## Work item
List each line of the data that holds the string "next".

## Extracted entries

════════════════

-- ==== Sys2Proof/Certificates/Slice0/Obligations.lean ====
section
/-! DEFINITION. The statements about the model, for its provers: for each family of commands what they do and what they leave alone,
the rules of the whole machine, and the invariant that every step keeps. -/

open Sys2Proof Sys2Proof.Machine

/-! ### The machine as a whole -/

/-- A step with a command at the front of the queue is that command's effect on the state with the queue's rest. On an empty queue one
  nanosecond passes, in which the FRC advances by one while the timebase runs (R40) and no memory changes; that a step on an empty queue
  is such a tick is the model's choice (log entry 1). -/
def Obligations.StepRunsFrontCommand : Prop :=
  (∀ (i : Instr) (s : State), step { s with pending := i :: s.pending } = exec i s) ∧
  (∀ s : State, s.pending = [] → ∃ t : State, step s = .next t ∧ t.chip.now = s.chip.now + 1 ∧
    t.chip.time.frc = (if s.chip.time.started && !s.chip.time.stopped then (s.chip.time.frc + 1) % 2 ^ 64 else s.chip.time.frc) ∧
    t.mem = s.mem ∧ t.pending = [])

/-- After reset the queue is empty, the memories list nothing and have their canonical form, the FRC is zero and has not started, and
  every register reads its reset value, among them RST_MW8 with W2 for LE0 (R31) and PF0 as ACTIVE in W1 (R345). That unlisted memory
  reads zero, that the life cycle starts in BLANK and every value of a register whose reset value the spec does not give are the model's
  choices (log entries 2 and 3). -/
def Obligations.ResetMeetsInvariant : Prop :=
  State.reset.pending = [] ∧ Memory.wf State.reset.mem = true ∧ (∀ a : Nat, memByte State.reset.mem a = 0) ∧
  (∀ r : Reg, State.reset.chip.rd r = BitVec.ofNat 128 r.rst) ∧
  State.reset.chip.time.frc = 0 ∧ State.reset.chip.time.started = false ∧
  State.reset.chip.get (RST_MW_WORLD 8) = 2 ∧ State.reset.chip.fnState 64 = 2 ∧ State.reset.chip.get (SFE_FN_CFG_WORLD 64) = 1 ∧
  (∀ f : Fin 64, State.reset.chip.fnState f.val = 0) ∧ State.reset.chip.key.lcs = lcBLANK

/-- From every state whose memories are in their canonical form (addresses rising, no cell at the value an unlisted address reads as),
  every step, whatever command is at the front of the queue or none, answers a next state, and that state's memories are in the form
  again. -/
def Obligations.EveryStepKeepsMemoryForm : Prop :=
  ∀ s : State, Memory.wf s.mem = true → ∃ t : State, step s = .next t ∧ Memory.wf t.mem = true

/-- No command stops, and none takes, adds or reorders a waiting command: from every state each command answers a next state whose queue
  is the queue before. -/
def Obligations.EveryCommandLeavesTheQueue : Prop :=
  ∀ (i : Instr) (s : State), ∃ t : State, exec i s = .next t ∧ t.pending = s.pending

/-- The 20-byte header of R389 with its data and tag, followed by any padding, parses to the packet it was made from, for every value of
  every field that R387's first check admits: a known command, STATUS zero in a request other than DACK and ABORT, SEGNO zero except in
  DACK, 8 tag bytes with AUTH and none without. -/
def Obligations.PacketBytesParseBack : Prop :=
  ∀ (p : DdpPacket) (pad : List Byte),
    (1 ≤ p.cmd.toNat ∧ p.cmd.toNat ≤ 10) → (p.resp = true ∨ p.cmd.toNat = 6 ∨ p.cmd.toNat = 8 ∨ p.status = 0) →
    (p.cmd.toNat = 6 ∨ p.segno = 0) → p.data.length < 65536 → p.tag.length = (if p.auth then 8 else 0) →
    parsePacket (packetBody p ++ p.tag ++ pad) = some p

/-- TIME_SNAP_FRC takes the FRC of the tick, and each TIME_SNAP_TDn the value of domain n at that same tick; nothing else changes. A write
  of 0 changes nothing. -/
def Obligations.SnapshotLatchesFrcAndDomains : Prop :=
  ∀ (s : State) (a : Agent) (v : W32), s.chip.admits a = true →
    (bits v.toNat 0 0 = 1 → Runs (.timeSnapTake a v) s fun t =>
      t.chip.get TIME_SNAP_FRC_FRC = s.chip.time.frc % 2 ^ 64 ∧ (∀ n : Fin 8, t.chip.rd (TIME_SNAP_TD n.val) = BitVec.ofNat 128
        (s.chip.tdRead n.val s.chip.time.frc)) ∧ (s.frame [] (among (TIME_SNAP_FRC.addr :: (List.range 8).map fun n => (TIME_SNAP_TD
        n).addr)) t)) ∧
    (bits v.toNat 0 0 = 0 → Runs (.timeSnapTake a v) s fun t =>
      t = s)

════════════════

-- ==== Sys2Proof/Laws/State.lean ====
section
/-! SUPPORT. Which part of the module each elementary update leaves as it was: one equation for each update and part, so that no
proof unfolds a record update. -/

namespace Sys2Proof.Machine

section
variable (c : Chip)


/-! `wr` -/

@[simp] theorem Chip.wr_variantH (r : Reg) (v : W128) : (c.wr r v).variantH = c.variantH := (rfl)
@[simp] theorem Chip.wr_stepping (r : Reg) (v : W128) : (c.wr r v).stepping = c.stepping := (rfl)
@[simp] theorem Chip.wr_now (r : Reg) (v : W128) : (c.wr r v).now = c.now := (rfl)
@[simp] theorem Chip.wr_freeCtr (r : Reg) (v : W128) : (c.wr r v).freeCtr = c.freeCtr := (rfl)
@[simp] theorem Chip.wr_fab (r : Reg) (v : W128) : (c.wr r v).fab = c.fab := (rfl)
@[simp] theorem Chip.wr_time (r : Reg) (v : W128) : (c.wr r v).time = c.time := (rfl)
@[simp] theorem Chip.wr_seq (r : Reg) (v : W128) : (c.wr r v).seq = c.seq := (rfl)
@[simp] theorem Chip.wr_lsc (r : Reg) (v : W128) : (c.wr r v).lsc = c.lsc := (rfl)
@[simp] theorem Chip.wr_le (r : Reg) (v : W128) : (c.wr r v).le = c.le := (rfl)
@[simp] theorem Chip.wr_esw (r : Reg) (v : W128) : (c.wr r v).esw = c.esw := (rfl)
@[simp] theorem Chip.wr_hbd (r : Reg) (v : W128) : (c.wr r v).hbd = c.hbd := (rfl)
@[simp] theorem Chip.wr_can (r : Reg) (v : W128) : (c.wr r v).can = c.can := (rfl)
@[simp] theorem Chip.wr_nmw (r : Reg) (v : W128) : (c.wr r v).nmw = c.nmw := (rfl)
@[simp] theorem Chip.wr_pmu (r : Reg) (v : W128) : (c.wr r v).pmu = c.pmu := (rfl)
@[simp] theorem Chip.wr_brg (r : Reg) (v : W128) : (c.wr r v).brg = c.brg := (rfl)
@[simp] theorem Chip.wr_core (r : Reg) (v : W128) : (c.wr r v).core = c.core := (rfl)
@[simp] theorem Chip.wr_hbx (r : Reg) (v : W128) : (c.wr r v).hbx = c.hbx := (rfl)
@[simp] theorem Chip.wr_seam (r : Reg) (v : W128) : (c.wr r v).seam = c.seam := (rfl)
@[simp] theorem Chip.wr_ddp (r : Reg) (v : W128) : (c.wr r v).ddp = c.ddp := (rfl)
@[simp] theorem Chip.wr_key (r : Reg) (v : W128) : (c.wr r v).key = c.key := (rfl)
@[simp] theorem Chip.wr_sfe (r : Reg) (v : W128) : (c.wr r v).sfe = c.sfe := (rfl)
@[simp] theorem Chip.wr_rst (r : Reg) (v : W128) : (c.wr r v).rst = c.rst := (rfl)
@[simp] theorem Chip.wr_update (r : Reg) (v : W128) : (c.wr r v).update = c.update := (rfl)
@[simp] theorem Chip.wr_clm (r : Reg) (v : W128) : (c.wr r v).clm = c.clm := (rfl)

════════════════

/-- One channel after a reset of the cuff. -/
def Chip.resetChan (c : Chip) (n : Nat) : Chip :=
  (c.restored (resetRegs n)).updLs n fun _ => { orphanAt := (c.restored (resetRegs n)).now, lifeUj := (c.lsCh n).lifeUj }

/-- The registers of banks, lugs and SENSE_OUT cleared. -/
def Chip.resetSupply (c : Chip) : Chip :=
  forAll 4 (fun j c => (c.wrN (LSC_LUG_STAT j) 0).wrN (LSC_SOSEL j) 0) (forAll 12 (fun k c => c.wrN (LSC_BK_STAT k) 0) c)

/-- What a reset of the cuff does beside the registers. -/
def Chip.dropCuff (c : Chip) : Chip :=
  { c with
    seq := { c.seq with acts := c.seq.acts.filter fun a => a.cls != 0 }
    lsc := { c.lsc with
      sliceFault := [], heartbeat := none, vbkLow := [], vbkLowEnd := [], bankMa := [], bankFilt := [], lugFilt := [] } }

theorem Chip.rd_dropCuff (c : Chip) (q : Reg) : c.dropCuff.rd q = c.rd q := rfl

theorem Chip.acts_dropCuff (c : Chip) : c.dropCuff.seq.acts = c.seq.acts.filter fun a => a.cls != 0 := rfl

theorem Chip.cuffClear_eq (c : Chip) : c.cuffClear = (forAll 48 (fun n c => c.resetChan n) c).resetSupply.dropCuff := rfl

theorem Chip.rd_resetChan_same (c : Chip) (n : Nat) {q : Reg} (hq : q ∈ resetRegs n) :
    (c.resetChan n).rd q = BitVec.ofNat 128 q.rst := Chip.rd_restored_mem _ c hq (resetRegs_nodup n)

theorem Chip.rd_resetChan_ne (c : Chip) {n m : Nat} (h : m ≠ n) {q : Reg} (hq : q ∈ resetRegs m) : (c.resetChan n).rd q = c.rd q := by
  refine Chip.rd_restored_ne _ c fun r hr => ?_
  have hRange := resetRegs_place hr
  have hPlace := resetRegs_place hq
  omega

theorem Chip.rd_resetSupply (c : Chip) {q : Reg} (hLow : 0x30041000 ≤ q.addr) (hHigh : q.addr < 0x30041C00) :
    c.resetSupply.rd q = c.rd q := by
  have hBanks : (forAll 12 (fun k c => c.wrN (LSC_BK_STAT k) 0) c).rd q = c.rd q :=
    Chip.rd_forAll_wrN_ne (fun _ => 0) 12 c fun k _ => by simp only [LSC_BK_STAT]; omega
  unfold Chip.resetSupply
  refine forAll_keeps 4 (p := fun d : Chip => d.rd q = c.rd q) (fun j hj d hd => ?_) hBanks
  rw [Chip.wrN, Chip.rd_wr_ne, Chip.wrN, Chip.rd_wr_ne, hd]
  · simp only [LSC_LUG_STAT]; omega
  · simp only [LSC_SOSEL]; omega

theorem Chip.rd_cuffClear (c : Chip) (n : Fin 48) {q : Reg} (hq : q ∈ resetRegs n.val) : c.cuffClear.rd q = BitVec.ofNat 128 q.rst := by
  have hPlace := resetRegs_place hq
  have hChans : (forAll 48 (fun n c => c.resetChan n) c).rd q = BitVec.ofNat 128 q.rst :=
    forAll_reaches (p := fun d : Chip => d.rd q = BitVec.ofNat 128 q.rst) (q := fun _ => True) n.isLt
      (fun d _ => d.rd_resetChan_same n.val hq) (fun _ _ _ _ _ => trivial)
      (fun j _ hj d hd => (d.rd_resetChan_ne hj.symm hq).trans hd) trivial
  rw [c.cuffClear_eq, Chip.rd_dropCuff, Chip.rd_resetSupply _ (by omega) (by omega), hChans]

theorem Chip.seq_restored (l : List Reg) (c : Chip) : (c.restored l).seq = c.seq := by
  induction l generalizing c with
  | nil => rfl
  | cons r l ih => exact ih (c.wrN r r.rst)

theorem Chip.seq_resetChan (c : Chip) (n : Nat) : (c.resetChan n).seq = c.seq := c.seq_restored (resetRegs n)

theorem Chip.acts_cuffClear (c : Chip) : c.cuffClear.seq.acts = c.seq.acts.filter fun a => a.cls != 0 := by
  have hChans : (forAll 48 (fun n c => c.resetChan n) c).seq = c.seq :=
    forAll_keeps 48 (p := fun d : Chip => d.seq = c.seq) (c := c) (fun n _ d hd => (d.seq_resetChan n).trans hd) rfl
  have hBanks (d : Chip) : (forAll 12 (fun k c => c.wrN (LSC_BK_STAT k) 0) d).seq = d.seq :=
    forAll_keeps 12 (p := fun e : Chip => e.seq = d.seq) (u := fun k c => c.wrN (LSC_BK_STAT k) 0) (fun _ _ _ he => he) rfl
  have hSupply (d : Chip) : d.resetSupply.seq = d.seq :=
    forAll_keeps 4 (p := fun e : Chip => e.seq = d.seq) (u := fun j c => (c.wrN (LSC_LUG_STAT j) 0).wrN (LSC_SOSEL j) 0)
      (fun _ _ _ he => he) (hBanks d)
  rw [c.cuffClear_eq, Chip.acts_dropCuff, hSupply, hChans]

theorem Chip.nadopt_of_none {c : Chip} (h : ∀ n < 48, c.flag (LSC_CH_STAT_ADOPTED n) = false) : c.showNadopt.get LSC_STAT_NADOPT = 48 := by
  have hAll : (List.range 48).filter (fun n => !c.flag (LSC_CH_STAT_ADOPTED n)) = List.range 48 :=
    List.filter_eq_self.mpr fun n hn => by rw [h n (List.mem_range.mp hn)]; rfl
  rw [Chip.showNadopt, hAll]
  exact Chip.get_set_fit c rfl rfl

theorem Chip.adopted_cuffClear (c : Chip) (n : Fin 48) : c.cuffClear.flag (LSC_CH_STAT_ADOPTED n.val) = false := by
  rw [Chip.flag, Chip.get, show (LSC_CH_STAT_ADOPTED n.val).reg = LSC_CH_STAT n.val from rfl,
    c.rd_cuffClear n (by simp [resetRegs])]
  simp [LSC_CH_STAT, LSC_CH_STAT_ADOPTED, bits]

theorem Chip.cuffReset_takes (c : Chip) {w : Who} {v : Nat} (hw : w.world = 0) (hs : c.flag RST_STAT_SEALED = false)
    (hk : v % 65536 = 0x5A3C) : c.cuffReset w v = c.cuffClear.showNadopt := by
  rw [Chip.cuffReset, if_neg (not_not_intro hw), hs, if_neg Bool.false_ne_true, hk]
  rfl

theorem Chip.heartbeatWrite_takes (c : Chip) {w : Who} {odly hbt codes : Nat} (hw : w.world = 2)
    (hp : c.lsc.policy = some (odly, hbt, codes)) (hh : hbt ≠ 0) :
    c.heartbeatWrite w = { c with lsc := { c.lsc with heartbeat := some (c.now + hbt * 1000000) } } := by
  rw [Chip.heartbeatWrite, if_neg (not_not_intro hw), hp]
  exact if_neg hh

════════════════

## Reply
  (∀ s : State, s.pending = [] → ∃ t : State, step s = .next t ∧ t.chip.now = s.chip.now + 1 ∧
  every step, whatever command is at the front of the queue or none, answers a next state, and that state's memories are in the form
  ∀ s : State, Memory.wf s.mem = true → ∃ t : State, step s = .next t ∧ Memory.wf t.mem = true
/-- No command stops, and none takes, adds or reorders a waiting command: from every state each command answers a next state whose queue
  ∀ (i : Instr) (s : State), ∃ t : State, exec i s = .next t ∧ t.pending = s.pending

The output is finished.